A Review of Pain Prevalence in Alzheimer's, Vascular, Frontotemporal and Lewy Body Dementias

Pain in people with dementia is a common problem, and in view of the demographic changes and aging world population, more people can be expected to suffer from both dementia and a painful condition in the near future [1,2,3,4]. The prevalence of pain in people with dementia has been estimated to be approximately 50%, and it has been suggested that the prevalence of pain differs between dementia subtypes [5].

Neuropathological changes differ between dementia subtypes, and these are held responsible for the decline in function as well as for alterations in pain perception [3,5]. For example, pain perception in Alzheimer's disease (AD) may be altered because of a loss of grey matter, which leads to an increased pain tolerance without a change in pain threshold [6,7]. Pain experience in vascular dementia (VaD) may increase because of white matter lesions, while pain experience in frontotemporal dementia (FTD) may decrease because atrophy predominates in the frontal cortex [8]. This area is related to emotional states and motivation, which may explain the frequently reported loss of awareness of pain in people with FTD [9]. Pain perception in dementia with Lewy bodies (DLB) may be altered due to brain damage caused by Lewy bodies and cortical atrophy [10]. As our understanding of the underlying neuropathology has increased, it seems worthwhile to take into account the dementia subtype in the management of pain in people with dementia.

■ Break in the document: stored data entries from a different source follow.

/-- A vector transfer whose checks passed (spec/09_isa_core.md R146 to R148; spec/03_execution.md R38, R41): with a free split number for
each path that leaves, the issuing split keeps the lanes that fall through, at the next PC, or, when every lane transfers, those of the
lowest target; each further target runs in the next free split with the lanes that take it and a fresh stamp. Every path that a guarded
form leaves has its join PC pushed, and a call's link pair holds the next PC in each lane that transfers. Nothing else changes: the
other splits, the registers, the store of paths and the rest of the machine. -/
def Obligations.DivergentTransferDividesTheLanes : Prop :=
  ∀ (s : State) (i : Iss) (h : Hdr) (ps : List (Nat × Mask)) (join : Option Pc) (link : Option Reg) (g : Group) (p : Path),
    groupAt s i.core i.slot = some g → tabFind g.splits i.split = some p → (∀ d, link = some d → ∃ v, d = .v v) →
    let taken : Mask := ps.foldl (fun m x => m ||| x.2) 0
    let falls : Prop := ps = [] ∨ p.mask &&& ~~~ taken ≠ 0
    let target : Pc := BitVec.ofNat 57 ((ps.head?.map (·.1)).getD 0)
    let free := (List.range 4).filter fun k => (tabFind g.splits k).isNone
    let js : List Pc := match join with
      | some j => if guarded h.g = true then (j :: p.joins).take 4 else p.joins
      | none => p.joins
    ∀ (others : List (Nat × Mask)) (pc : Pc), (falls ∧ others = ps ∧ pc = nextPc i.p.pc) ∨ (¬ falls ∧ others = ps.tail ∧ pc = target) →
    others.length ≤ free.length → js.head? ≠ some pc → (∀ x ∈ others, js.head? ≠ some (BitVec.ofNat 57 x.1)) →
    (∀ x ∈ g.splits, x.1 ≠ i.split → atJoin x.2 = false) → falls ∨ i.p.pc.toNat < pc.toNat ∨ g.held = [] →
    let t := splitPaths s i h ps join link
    let away : Mask := others.foldl (fun m x => m ||| x.2) 0
    OnlyGroup s t i.core i.slot ∧ ∃ gt a, groupAt t i.core i.slot = some gt ∧
      gt = { (match link with
        | some d => (lanesOf taken).foldl (fun g l => writeD g i.split d true l ((nextPc i.p.pc).setWidth 64) false) g
        | none => g) with splits := gt.splits, stamps := gt.stamps } ∧
      tabFind gt.splits i.split = some a ∧ a.pc = pc ∧ a.mask = p.mask &&& ~~~ away ∧ a.own = p.own &&& ~~~ away ∧ a.joins = js ∧
      (falls → a.sig = xferSig i h false) ∧ (¬ falls → a.sig = xferSig i h true) ∧ a.mode = p.mode ∧ a.wait = .none ∧
      (∀ n x k, others[n]? = some x → free[n]? = some k → ∃ b, tabFind gt.splits k = some b ∧ b.pc = BitVec.ofNat 57 x.1 ∧
        b.mask = x.2 ∧ b.own = x.2 ∧ b.joins = js ∧ b.sig = xferSig i h true ∧ b.mode = p.mode ∧ b.wait = .none ∧ b.retry = none ∧
        b.stamp = g.stamps + n + 1) ∧
      ∀ k, k ≠ i.split → k ∉ free.take others.length → tabFind gt.splits k = tabFind g.splits k

/-- The ends of lanes (spec/09_isa_core.md R150; spec/03_execution.md R36): with nothing issued before it outstanding, an unguarded or uniform
`exit` ends every lane the split owns and a guarded one its enabled lanes, after which no path of the group owns an ended lane. The
model's choice, log 20 (DEDUCED): a path that takes a free split number at its join has arrived there. -/
def Obligations.ExitEndsItsLanes : Prop :=
  (∀ (h : Hdr) (s : State) (i : Iss), drainedBefore s i = true →
    let gone (ls : Mask) : State := arriveAll (modGroup s i.core i.slot fun g =>
      let g := dropLanes { g with exited := g.exited ||| ls } ls
      { g with byExit := g.splits.isEmpty }) i.core i.slot
    (Acts s i 0 0x6 h [] [] → exec (.exit h) s = .next (settle (gone i.p.own) i.core i.slot))
    ∧ (h.u = false → Runs s i 0 0x6 h.u true [] → guarded h.g = false →
      exec (.exit h) s = .next (settle (gone i.p.own) i.core i.slot))
    ∧ (h.u = false → Runs s i 0 0x6 h.u true [] → Clean s i h [] → guarded h.g = true → enabled s i h ≠ [] →
      exec (.exit h) s = .next (settle (complete (gone (maskOf (enabled s i h))) { i with clr := true }) i.core i.slot)))
  ∧ ∀ (g : Group) (ls : Mask) (p : Path),
    (p ∈ ((dropLanes g ls).splits.map (·.2)) ∨ p ∈ (dropLanes g ls).held ∨ p ∈ (dropLanes g ls).spilled) → p.own &&& ls = 0

/-! ### Classes 0x7 to 0xA: memory -/

/-- Loads at issue (spec/10_isa_memory.md R200 to R203, R205, R208, R214; spec/04_memory.md R53 to R55): each enabled lane
addresses base + index × scale + displacement in its space, and the load is outstanding with its lookahead window. -/
def Obligations.LoadsLeaveTheirAccessesOutstanding : Prop :=
  ∀ (h : Hdr) (size : Size) (m : MemArg) (d e a b : Reg) (g : BitVec 8) (z : BitVec 4),
    let ld (ins : Instr) (op : Nat) (spc : Space) : Prop :=
      LeavesOp ins 7 op h ((d, sizeRegs size) :: memNamed spc m) (memRegs spc m)
        (fun _ _ => ⟨.load size, spc, sizeBytes size, sizeBytes size, d, .z, some h.la.toNat, 0, h.ch⟩)
        (fun s i => memAddr s i spc m) (fun s i => memSel s i m) (fun _ _ _ => 0) (fun _ _ _ => 0) (fun _ _ _ => True)
    ld (.ldsp h size m d) 0x0 .sp ∧ ld (.ldcl h size m d) 0x1 .cl ∧ ld (.ldgl h size m d) 0x2 .gl
    ∧ ld (.ldpd h size m d) 0x3 .pd ∧ ld (.ldhm h size m d) 0x4 .hm ∧ ld (.ldcs h size m d) 0x5 .cs
    ∧ LeavesOp (.ldmeta h m d) 7 0x8 h ((d, 2) :: memNamed .gl m) (memRegs .gl m)
        (fun _ _ => ⟨.loadMeta, .gl, 64, 64, d, .z, some h.la.toNat, 0, h.ch⟩)
        (fun s i => memAddr s i .gl m) (fun s i => memSel s i m) (fun _ _ _ => 0) (fun _ _ _ => 0) (fun _ _ _ => True)
    ∧ LeavesOp (.kvx h g z d e a b) 7 0x9 h [(d, 2), (e, 1), (a, 2), (b, 1)] (opRegs ⟨.reg a, true⟩ ++ opRegs (narrow b))
        (fun _ _ => ⟨.kvx g.toNat z.toNat, .gl, 0, 2048, d, e, some h.la.toNat, 0, h.ch⟩)
        (fun s i l => ((readD s i a true l).val.toNat : Int)) (fun _ _ _ => 0)
        (fun s i l => (readW s i b l).val.setWidth 128) (fun _ _ _ => 0) (fun _ _ _ => True)

/-- Stores at issue (spec/10_isa_memory.md R206, R207, R209, R210): the store is outstanding with the address and the data of
each enabled lane, a symbol store with its symbol and index, `gnst` with its norm register; memory is not yet written. -/
def Obligations.StoresLeaveTheirAccessesOutstanding : Prop :=
  ∀ (h : Hdr) (size : Size) (m : MemArg) (r c d e : Reg) (bf : Bool),
    let st (ins : Instr) (op : Nat) (spc : Space) : Prop :=
      LeavesOp ins 8 op h ((r, sizeRegs size) :: memNamed spc m) (memRegs spc m ++ dataRegs r size)
        (fun _ _ => ⟨.store size, spc, sizeBytes size, sizeBytes size, .z, .z, none, 0, h.ch⟩)
        (fun s i => memAddr s i spc m) (fun s i => memSel s i m) (fun s i => readData s i r size) (fun _ _ _ => 0)
        (fun _ _ _ => True)
    let al (s : State) (i : Iss) : DWord := (readD s i e true 0).val
    let sym (ins : Instr) (op : Nat) (spc : Space) : Prop :=
      LeavesOp ins 8 op h ((c, 1) :: (d, 1) :: memNamed spc m)
        (opRegs ⟨.reg e, true⟩ ++ memRegs spc m ++ opRegs (narrow c) ++ opRegs (narrow d))
        (fun s i => ⟨.symStore, spc, alWidth (al s i) / 8, alWidth (al s i) / 8, .z, .z, none, al s i, h.ch⟩)
        (fun s i => memAddr s i spc m) (fun s i => memSel s i m)
        (fun s i l => BitVec.ofNat 128 (readW s i c l).val.toNat) (fun s i l => BitVec.ofNat 128 (readW s i d l).val.toNat)
        (fun s i l => alVoid s i.g (al s i) = false ∧ (readW s i d l).val.toNat < alCount (al s i) ∧
          (readW s i c l).val.toNat < alRadix (al s i) (readW s i d l).val.toNat)
    st (.stsp h size m r) 0x0 .sp ∧ st (.stcl h size m r) 0x1 .cl ∧ st (.stgl h size m r) 0x2 .gl
    ∧ st (.stpd h size m r) 0x3 .pd ∧ st (.sthm h size m r) 0x4 .hm
    ∧ sym (.ssymsp h m c d e) 0x8 .sp ∧ sym (.ssymgl h m c d e) 0x9 .gl
    ∧ LeavesOp (.stmeta h m r) 8 0xB h ((r, 2) :: memNamed .gl m) (memRegs .gl m ++ dataRegs r .b64)
        (fun _ _ => ⟨.stMeta, .gl, 64, 64, .z, .z, none, 0, h.ch⟩)
        (fun s i => memAddr s i .gl m) (fun s i => memSel s i m) (fun s i => readData s i r .b64) (fun _ _ _ => 0)
        (fun _ _ _ => True)
    ∧ LeavesOp (.gnst h bf m c e) 8 0xA h ((c, 1) :: (e, 1) :: memNamed .gl m)
        (memRegs .gl m ++ opRegs (narrow c) ++ opRegs (narrow e))
        (fun s i => ⟨.gnst bf (readW s i e 0).val.toNat, .gl, if bf then 2 else 4, if bf then 2 else 4, .z, .z, none, 0, h.ch⟩)
        (fun s i => memAddr s i .gl m) (fun s i => memSel s i m) (fun s i => readData s i c (if bf then .b16 else .b32))
        (fun _ _ _ => 0) (fun s i _ => (readW s i e 0).val.toNat < 256)

/-- Atomics at issue (spec/10_isa_memory.md R217, R219): the atomic is outstanding with the address and operand of each
enabled lane, `cas` with the value D expects; it returns the old value unless D is z. -/
def Obligations.AtomicsLeaveTheirAccessesOutstanding : Prop :=
  ∀ (h : Hdr) (aop : AtOp) (ord : AtOrd) (sc : Scope) (size : Size) (m : AtArg) (d c : Reg),
    let exp : Reg := if aop == .cas then d else .z
    let mm : MemArg := ⟨m.base, m.index, m.scale, .f0 (m.disp.signExtend 17) m.sel⟩
    let at_ (ins : Instr) (op : Nat) (spc : Space) : Prop :=
      LeavesOp ins 9 op h ((d, sizeRegs size) :: (c, sizeRegs size) :: memNamed spc mm)
        (memRegs spc mm ++ dataRegs c size ++ dataRegs exp size)
        (fun _ _ => ⟨.atomic aop size (d != .z) ord sc, spc, sizeBytes size, sizeBytes size, d, .z,
          if d != .z then some h.la.toNat else none, 0, h.ch⟩)
        (fun s i => memAddr s i spc mm) (fun s i => memSel s i mm) (fun s i => readData s i c size)
        (fun s i => readData s i exp size) (fun _ _ _ => True)
    at_ (.atsp h aop ord sc size m d c) 0x0 .sp ∧ at_ (.atcl h aop ord sc size m d c) 0x1 .cl
    ∧ at_ (.atgl h aop ord sc size m d c) 0x2 .gl ∧ at_ (.atpd h aop ord sc size m d c) 0x3 .pd
    ∧ at_ (.athm h aop ord sc size m d c) 0x4 .hm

However, the prevalence of pain has not been determined systematically for each dementia subtype [8,11].

Our objectives were to determine the prevalence of pain per dementia subtype in published studies that focused specifically on one of the four major dementia subtypes (i.e. AD, VaD, FTD and DLB) in samples from both the community and long-term care facilities (LTCFs) [12]. Because of the differences in neuropathological changes, we hypothesized that the prevalence of pain differs between the four dementia subtypes.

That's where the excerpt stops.